# [Instructions to follow]
Below are entries; output exactly the lines from the one with "generalize Machine.readTmp 0x00 s = r at *" to the one with "intEn : t.intr.intEn = s.intr.intEn", both included, and nothing else.

# [Records for this exercise]
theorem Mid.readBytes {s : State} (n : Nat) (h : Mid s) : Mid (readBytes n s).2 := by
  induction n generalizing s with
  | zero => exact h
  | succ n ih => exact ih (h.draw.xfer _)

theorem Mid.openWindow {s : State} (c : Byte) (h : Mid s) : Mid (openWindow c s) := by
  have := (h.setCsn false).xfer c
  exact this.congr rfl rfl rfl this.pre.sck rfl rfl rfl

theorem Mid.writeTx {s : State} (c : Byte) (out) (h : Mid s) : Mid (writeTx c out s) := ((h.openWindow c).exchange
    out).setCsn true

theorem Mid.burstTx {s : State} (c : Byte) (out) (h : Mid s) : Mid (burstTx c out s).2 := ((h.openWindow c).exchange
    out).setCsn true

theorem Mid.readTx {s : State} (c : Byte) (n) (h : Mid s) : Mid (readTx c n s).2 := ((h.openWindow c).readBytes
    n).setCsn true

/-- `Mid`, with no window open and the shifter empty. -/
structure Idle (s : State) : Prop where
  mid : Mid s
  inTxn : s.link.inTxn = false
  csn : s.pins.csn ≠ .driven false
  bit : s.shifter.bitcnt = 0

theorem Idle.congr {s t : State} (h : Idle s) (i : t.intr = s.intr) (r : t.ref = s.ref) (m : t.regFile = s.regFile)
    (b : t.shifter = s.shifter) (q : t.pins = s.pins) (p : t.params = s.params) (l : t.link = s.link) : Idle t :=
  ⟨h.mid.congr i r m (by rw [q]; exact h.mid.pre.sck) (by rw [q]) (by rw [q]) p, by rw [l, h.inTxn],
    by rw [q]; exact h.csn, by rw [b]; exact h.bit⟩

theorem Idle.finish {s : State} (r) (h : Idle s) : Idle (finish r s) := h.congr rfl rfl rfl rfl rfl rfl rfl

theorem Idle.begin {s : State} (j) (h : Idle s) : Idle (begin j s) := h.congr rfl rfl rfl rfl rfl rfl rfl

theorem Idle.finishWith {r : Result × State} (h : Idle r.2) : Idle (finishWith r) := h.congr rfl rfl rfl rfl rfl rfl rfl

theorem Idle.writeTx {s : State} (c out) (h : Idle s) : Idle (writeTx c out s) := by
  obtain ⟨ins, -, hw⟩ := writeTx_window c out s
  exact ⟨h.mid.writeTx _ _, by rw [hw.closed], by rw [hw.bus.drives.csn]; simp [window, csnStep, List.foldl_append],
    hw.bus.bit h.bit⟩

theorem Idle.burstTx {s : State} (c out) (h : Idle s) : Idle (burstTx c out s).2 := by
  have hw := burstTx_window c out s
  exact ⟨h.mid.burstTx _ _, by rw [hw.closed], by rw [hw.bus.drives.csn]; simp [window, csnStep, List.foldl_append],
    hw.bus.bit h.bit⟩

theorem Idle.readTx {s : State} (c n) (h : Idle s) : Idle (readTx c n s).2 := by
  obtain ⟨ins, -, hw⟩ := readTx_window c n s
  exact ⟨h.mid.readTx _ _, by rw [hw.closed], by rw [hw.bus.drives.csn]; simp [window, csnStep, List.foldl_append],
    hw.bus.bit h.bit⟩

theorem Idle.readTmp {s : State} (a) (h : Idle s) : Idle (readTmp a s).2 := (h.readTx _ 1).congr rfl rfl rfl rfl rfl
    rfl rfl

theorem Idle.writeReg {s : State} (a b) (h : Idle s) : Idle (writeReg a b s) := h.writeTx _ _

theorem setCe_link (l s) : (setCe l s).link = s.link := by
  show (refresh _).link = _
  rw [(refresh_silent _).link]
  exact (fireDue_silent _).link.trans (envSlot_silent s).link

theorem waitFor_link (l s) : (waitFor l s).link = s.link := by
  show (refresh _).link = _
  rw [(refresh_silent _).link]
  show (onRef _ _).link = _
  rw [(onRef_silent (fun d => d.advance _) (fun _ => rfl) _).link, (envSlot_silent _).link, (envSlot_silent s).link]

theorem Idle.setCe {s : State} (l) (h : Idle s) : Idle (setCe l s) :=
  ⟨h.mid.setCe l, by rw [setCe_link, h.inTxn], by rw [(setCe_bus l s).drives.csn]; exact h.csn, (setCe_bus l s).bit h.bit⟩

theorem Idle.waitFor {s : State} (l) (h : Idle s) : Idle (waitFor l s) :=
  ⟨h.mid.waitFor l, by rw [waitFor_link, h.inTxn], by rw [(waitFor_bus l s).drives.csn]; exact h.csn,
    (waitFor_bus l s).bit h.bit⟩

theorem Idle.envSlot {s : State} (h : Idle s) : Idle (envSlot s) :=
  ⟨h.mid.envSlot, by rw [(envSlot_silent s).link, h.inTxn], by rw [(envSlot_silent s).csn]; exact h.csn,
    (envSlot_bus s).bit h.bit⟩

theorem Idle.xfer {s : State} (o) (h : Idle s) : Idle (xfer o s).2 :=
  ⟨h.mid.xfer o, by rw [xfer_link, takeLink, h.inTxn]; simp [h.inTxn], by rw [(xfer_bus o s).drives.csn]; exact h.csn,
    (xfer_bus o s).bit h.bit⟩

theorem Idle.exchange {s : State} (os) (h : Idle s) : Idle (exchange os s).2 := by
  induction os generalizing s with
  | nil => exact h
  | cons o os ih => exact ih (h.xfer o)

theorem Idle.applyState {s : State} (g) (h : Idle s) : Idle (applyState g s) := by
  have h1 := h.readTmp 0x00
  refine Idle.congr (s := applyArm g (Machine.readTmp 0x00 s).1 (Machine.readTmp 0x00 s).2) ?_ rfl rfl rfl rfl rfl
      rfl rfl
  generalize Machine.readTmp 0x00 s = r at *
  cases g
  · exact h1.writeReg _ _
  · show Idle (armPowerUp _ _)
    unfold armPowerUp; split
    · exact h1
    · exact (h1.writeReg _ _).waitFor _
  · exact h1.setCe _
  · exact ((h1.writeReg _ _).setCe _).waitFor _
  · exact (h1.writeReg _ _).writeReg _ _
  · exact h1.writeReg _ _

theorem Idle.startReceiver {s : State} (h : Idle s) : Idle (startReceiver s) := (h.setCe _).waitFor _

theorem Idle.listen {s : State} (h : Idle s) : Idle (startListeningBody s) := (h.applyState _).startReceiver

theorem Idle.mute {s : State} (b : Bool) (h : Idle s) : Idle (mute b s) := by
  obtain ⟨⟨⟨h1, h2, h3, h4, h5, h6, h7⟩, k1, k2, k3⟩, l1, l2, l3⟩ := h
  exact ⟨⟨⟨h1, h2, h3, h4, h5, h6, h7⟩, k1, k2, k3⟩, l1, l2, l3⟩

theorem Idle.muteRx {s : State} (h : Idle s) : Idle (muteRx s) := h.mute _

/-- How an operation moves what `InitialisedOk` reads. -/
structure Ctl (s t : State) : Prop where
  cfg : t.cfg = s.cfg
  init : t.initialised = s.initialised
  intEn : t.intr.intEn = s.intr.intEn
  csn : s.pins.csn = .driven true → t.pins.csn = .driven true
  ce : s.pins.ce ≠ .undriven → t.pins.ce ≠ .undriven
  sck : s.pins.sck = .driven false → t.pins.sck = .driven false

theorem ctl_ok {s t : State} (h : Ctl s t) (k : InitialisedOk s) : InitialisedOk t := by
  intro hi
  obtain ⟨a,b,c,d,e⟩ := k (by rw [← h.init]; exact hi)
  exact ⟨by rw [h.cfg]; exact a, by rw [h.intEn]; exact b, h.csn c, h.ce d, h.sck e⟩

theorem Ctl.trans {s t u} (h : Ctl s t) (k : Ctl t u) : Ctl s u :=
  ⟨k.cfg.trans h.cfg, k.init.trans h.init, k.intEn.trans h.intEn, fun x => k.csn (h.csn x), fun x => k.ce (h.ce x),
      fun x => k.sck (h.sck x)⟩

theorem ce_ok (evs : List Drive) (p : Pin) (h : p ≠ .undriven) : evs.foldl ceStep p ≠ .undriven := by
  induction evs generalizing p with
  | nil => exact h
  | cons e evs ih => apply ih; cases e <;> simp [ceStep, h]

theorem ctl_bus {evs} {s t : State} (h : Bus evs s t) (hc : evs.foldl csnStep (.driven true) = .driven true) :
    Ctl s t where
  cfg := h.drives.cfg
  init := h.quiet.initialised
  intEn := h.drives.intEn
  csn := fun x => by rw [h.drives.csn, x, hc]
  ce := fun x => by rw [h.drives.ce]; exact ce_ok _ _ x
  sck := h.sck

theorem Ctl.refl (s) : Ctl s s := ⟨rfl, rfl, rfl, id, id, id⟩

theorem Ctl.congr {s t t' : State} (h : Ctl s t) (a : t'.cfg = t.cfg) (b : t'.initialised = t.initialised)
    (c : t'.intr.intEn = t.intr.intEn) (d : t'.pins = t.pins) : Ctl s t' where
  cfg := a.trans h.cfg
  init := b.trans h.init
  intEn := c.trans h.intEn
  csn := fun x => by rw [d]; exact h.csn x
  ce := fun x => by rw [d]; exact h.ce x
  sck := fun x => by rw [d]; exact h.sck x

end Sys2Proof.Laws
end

# [Output]
  generalize Machine.readTmp 0x00 s = r at *
  cases g
  · exact h1.writeReg _ _
  · show Idle (armPowerUp _ _)
    unfold armPowerUp; split
    · exact h1
    · exact (h1.writeReg _ _).waitFor _
  · exact h1.setCe _
  · exact ((h1.writeReg _ _).setCe _).waitFor _
  · exact (h1.writeReg _ _).writeReg _ _
  · exact h1.writeReg _ _

theorem Idle.startReceiver {s : State} (h : Idle s) : Idle (startReceiver s) := (h.setCe _).waitFor _

theorem Idle.listen {s : State} (h : Idle s) : Idle (startListeningBody s) := (h.applyState _).startReceiver

theorem Idle.mute {s : State} (b : Bool) (h : Idle s) : Idle (mute b s) := by
  obtain ⟨⟨⟨h1, h2, h3, h4, h5, h6, h7⟩, k1, k2, k3⟩, l1, l2, l3⟩ := h
  exact ⟨⟨⟨h1, h2, h3, h4, h5, h6, h7⟩, k1, k2, k3⟩, l1, l2, l3⟩

theorem Idle.muteRx {s : State} (h : Idle s) : Idle (muteRx s) := h.mute _

/-- How an operation moves what `InitialisedOk` reads. -/
structure Ctl (s t : State) : Prop where
  cfg : t.cfg = s.cfg
  init : t.initialised = s.initialised
  intEn : t.intr.intEn = s.intr.intEn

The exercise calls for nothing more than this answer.